Китайские газеты громко трубили победу, возвещая о грандиозном успехе их авиации. Назывались совершенно фантастические цифры потерь японцев. Судя по китайским газетам, Японские острова вот-вот должны были подвергнуться мощным ударам китайских бомбардировщиков, которые, впрочем, были китайскими лишь относительно. И, действительно, как рассказывали мне коллеги из бомбардировочной авиации, этот вопрос изучался, и даже отрабатывался. Помню, на нашем аэродроме приземлялись и дозаправлялись три самолета ДБ-ЗФ, которые разошлись по разным направлениям: один в район Тайваня, другой Шанхая, а третий в сторону Японии.
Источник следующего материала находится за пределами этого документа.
-- ==== Sys2Proof/Laws/Runs.lean ====
section
/-! SUPPORT. Every command is a run of changes: `exec_run`. -/

namespace Sys2Proof.Machine

/-! ### Ports -/

theorem bumpNewest_length (ns : List Nat) : (bumpNewest ns).length = ns.length := by
  induction ns with
  | nil => rfl
  | cons n ns ih =>
    cases ns with
    | nil => rfl
    | cons m ms => simp only [bumpNewest, List.length_cons] at ih ⊢; rw [ih]

theorem PortStep.comp {f g : Port → Port} (hf : PortStep f) (hg : PortStep g) : PortStep (g ∘ f) :=
  ⟨fun p h => hg.record _ (hf.record p h), fun p h => hg.enabled _ (hf.enabled p h), fun p => (hg.raw _).trans (hf.raw p),
    fun p => (hg.reported _).trans (hf.reported p), fun p => (hg.holdTimer _).trans (hf.holdTimer p),
    fun p h => hg.window _ (hf.window p h), fun p => (hg.ps _).trans (hf.ps p)⟩

/-- A port step with its value chosen by the port. -/
theorem PortStep.pick {f : Port → Port} (h : ∀ p, ∃ g, PortStep g ∧ f p = g p) : PortStep f :=
  ⟨fun p r => by obtain ⟨g, hg, e⟩ := h p; rw [e]; exact hg.record p r,
    fun p r => by obtain ⟨g, hg, e⟩ := h p; rw [e]; exact hg.enabled p r,
    fun p => by obtain ⟨g, hg, e⟩ := h p; rw [e]; exact hg.raw p,
    fun p => by obtain ⟨g, hg, e⟩ := h p; rw [e]; exact hg.reported p,
    fun p => by obtain ⟨g, hg, e⟩ := h p; rw [e]; exact hg.holdTimer p,
    fun p r => by obtain ⟨g, hg, e⟩ := h p; rw [e]; exact hg.window p r,
    fun p => by obtain ⟨g, hg, e⟩ := h p; rw [e]; exact hg.ps p⟩

theorem portStep_id : PortStep id := ⟨fun _ h => h, fun _ h => h, fun _ => rfl, fun _ => rfl, fun _ => rfl, fun _ h => h, fun _ => rfl⟩

theorem portStep_countBad : PortStep Port.countBad :=
  ⟨fun _ h => h, fun _ h => h, fun _ => rfl, fun _ => rfl, fun _ => rfl, fun p h => (bumpNewest_length p.buckets).trans h, fun _ => rfl⟩

theorem portStep_acceptMessage (now : Nat) (body : Vector Byte 8) : PortStep (Port.acceptMessage now body) :=
  ⟨fun _ h => h, fun _ h => h, fun _ => rfl, fun _ => rfl, fun _ => rfl, fun _ h => h, fun _ => rfl⟩

theorem portStep_loss : PortStep Port.loss :=
  ⟨fun _ h => h, fun _ h => h, fun _ => rfl, fun _ => rfl, fun _ => rfl, fun _ h => h, fun _ => rfl⟩

theorem portStep_asm (a : Assembly) : PortStep (fun p => { p with asm := a }) :=
  ⟨fun _ h => h, fun _ h => h, fun _ => rfl, fun _ => rfl, fun _ => rfl, fun _ h => h, fun _ => rfl⟩

theorem portStep_chars (x : CharRx) : PortStep (fun p => { p with rx := ⟨p.rx.running, x⟩ }) :=
  ⟨fun _ h => h, fun _ h => h, fun _ => rfl, fun _ => rfl, fun _ => rfl, fun _ h => h, fun _ => rfl⟩

theorem portStep_judgeMessage (now : Nat) (body : Vector Byte 8) (noise : Bool) : PortStep (Port.judgeMessage now body noise) := by
  unfold Port.judgeMessage
  dsimp only
  by_cases h : messageValid body noise = true
  · simp only [h, if_true]
    exact (portStep_asm .hunt).comp (portStep_acceptMessage now body)
  · simp only [h]
    exact (portStep_asm .hunt).comp portStep_countBad

theorem portStep_wholeMessage (now : Nat) (body : Vector Byte 8) (noise : Bool) : PortStep (Port.wholeMessage now body noise) :=
  (portStep_chars (.search 0)).comp (portStep_judgeMessage now body noise)

theorem portStep_spendAllowance : PortStep Port.spendAllowance := by
  refine .pick fun p => ?_
  unfold Port.spendAllowance
  repeat' split
  · exact ⟨_, portStep_id, rfl⟩
  · exact ⟨_, (portStep_asm .hunt).comp portStep_countBad, rfl⟩
  · exact ⟨_, portStep_asm _, rfl⟩

theorem portStep_takeChar (now : Nat) (c : RxChar) : PortStep (Port.takeChar now c) := by
  refine .pick fun p => ?_
  unfold Port.takeChar
  repeat' split
  all_goals first
    | exact ⟨_, portStep_id, rfl⟩
    | exact ⟨_, portStep_countBad, rfl⟩
    | exact ⟨_, portStep_asm _, rfl⟩
    | exact ⟨_, (portStep_asm .hunt).comp portStep_countBad, rfl⟩
    | exact ⟨_, portStep_judgeMessage now _ _, rfl⟩

theorem portStep_sample (now : Nat) (b : Bool) : PortStep (fun p => Port.sample now p b) := by
  refine .pick fun p => ?_
  dsimp only [Port.sample]
  split
  · exact ⟨_, (portStep_chars _).comp (portStep_takeChar now _), rfl⟩
  · exact ⟨_, (portStep_chars _).comp portStep_spendAllowance, rfl⟩

theorem portStep_rewrite {cfg : PortRecord} (ok : RecordOk cfg) (he : cfg.enabled = true) : PortStep (Port.rewrite cfg) := by
  have h : PortStep (fun p => { p with cfg := cfg }) :=
    ⟨fun _ _ => ok, fun _ _ => he, fun _ => rfl, fun _ => rfl, fun _ => rfl, fun _ h => h, fun _ => rfl⟩
  have hr : PortStep Port.retrace :=
    ⟨fun _ h => h, fun _ h => h, fun _ => rfl, fun _ => rfl, fun _ => rfl, fun _ h => h, fun _ => rfl⟩
  have hj : PortStep Port.judgeErrors :=
    ⟨fun _ h => h, fun _ h => h, fun _ => rfl, fun _ => rfl, fun _ => rfl, fun _ h => h, fun _ => rfl⟩
  have hc : PortStep (fun p => { p with traceCand := none }) :=
    ⟨fun _ h => h, fun _ h => h, fun _ => rfl, fun _ => rfl, fun _ => rfl, fun _ h => h, fun _ => rfl⟩
  refine .pick fun p => ?_
  unfold Port.rewrite
  dsimp only
  by_cases h1 : cfg.expected = p.cfg.expected <;> by_cases h2 : cfg.persistence = p.cfg.persistence <;>
    by_cases h3 : cfg.badThreshold = p.cfg.badThreshold <;> simp only [h1, h2, h3, ne_eq, not_true_eq_false, not_false_eq_true, if_true, if_false]
  · exact ⟨_, h, rfl⟩
  · exact ⟨_, h.comp hj, rfl⟩
  · exact ⟨_, h.comp hc, rfl⟩
  · exact ⟨_, (h.comp hc).comp hj, rfl⟩
  · exact ⟨_, h.comp hr, rfl⟩
  · exact ⟨_, (h.comp hr).comp hj, rfl⟩
  · exact ⟨_, (h.comp hr).comp hc, rfl⟩
  · exact ⟨_, ((h.comp hr).comp hc).comp hj, rfl⟩

/-- A record that SET-PORT's own checks let through (R2). -/
theorem setPortArgs_ok {payload : List Byte} {p : PortId} {cfg : PortRecord} (h : setPortArgs payload = some (p, cfg)) :
    RecordOk cfg := by
  unfold setPortArgs at h
  split at h
  · dsimp only at h
    split at h
    · next hc => cases h; exact ⟨hc.2, hc.1⟩
    · cases h
  · cases h

theorem run_writePort {p : PortId} {cfg : PortRecord} {s : State} (ok : RecordOk cfg)
    (free : cfg.enabled = false → memberOf s.sw.groups p = none) : Run s (writePort p cfg s) := by
  unfold writePort
  dsimp only
  split
  · next h0 h1 => exact .single (.enable s p cfg h0 h1 ok)
  · next h0 h1 => exact (Relation.ReflTransGen.single (.disable s p cfg h0 h1 (free h1) ok)).trans (run_abortBroken _)
  · next h0 h1 => exact .single (.port s p _ (.inl h0) (portStep_rewrite ok h1))
  · next h0 h1 => exact .single (.redefine s p cfg h0 h1 ok)

theorem run_setPort (payload : List Byte) (s : State) : Run s (setPort payload s).1 := by
  unfold setPort
  split
  · exact .refl
  · next p cfg h =>
    split
    · exact .refl
    · next hn =>
      refine (run_writePort (setPortArgs_ok h) fun he => ?_).tail (.finish _ _)
      cases hm : memberOf s.sw.groups p with
      | none => rfl
      | some x => exact absurd ⟨he, by rw [hm]; rfl⟩ hn

theorem run_writeRange (i : Fin 4) (e : RangeEntry) (s : State) : Run s (writeRange i e s) := by
  unfold writeRange
  dsimp only
  exact ((Relation.ReflTransGen.single (.ranges s (s.ranges.set i e))).trans
    (run_groupsInTurn _ (fun g env w => (onlyGroup_event env g w (.refl g w)).sameRecords)
      (fun g env _ i => i.event env g i) _)).trans (run_abortBroken _)

theorem run_setRange (payload : List Byte) (s : State) : Run s (setRange payload s).1 := by
  unfold setRange
  split
  · exact .refl
  · exact (run_writeRange _ _ s).tail (.finish _ _)

theorem run_listening {p : PortId} {f : Port → Port} (hf : PortStep f) (s : State) :
    Run s (if listening s p then finish .none (portEvent p f s) else s) := by
  split
  · next h => exact (Relation.ReflTransGen.single (.port s p f (.inl (listening_enabled h)) hf)).tail (.finish _ _)
  · exact .refl

/-- A sample that changes nothing but the receiver and the assembly of a port in service. -/
theorem run_pilotSample {p : PortId} {s : State} (h : s.ports[p].cfg.enabled = true) (b : Bool) : Run s (pilotSample p s b) := by
  rcases pilotSample_cases p s b with ⟨still, e⟩ | ⟨_, e⟩ <;> rw [e]
  · let f : Port → Port := fun x =>
      if x.cfg.enabled then { x with rx := (s.ports[p].sample s.now b).rx, asm := (s.ports[p].sample s.now b).asm } else x
    have hf : ServiceOnly f := by
      refine ⟨fun x h _ => by simp [f, h], fun x => ?_⟩
      dsimp only [f]
      split <;> exact ⟨rfl, rfl, rfl, rfl, rfl, rfl, rfl⟩
    rw [show s.ports[p].sample s.now b = f s.ports[p] by simp only [f, if_pos h]; exact still.eq]
    exact .single (.service s p f hf)
  · exact (Relation.ReflTransGen.single (.port s p _ (.inl h) (portStep_sample s.now b))).tail (.finish _ _)

theorem run_pilotSamples {p : PortId} (samples : List Bool) : ∀ {s : State}, s.ports[p].cfg.enabled = true →
    Run s (pilotSamples p samples s) := by
  induction samples with
  | nil => exact fun _ => .refl
  | cons b bs ih =>
    intro s h
    exact (run_pilotSample h b).trans (ih (s := pilotSample p s b) (by rw [pilotSample_cfg]; exact h))

theorem run_listeningSamples (p : PortId) (samples : List Bool) (s : State) :
    Run s (if listening s p then pilotSamples p samples s else s) := by
  split
  · next h => exact run_pilotSamples samples (listening_enabled h)
  · exact .refl

theorem serviceOnly_testIn : ServiceOnly Port.testIn :=
  ⟨fun p _ h => by rw [h]; rfl, fun _ => ⟨rfl, rfl, rfl, rfl, rfl, rfl, rfl⟩⟩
Как рассказывали мне люди, бывшие в тех полетах, нашим бомбардировщикам действительно удалось добиться выдающихся результатов. До Японии и Тайваня оставалось всего — ничего. Все эти смешанные, советско-китайские экипажи благополучно вернулись на свои базы, вновь дозаправившись на нашем аэродроме Бешеи, после чего взяли курс на Ченду.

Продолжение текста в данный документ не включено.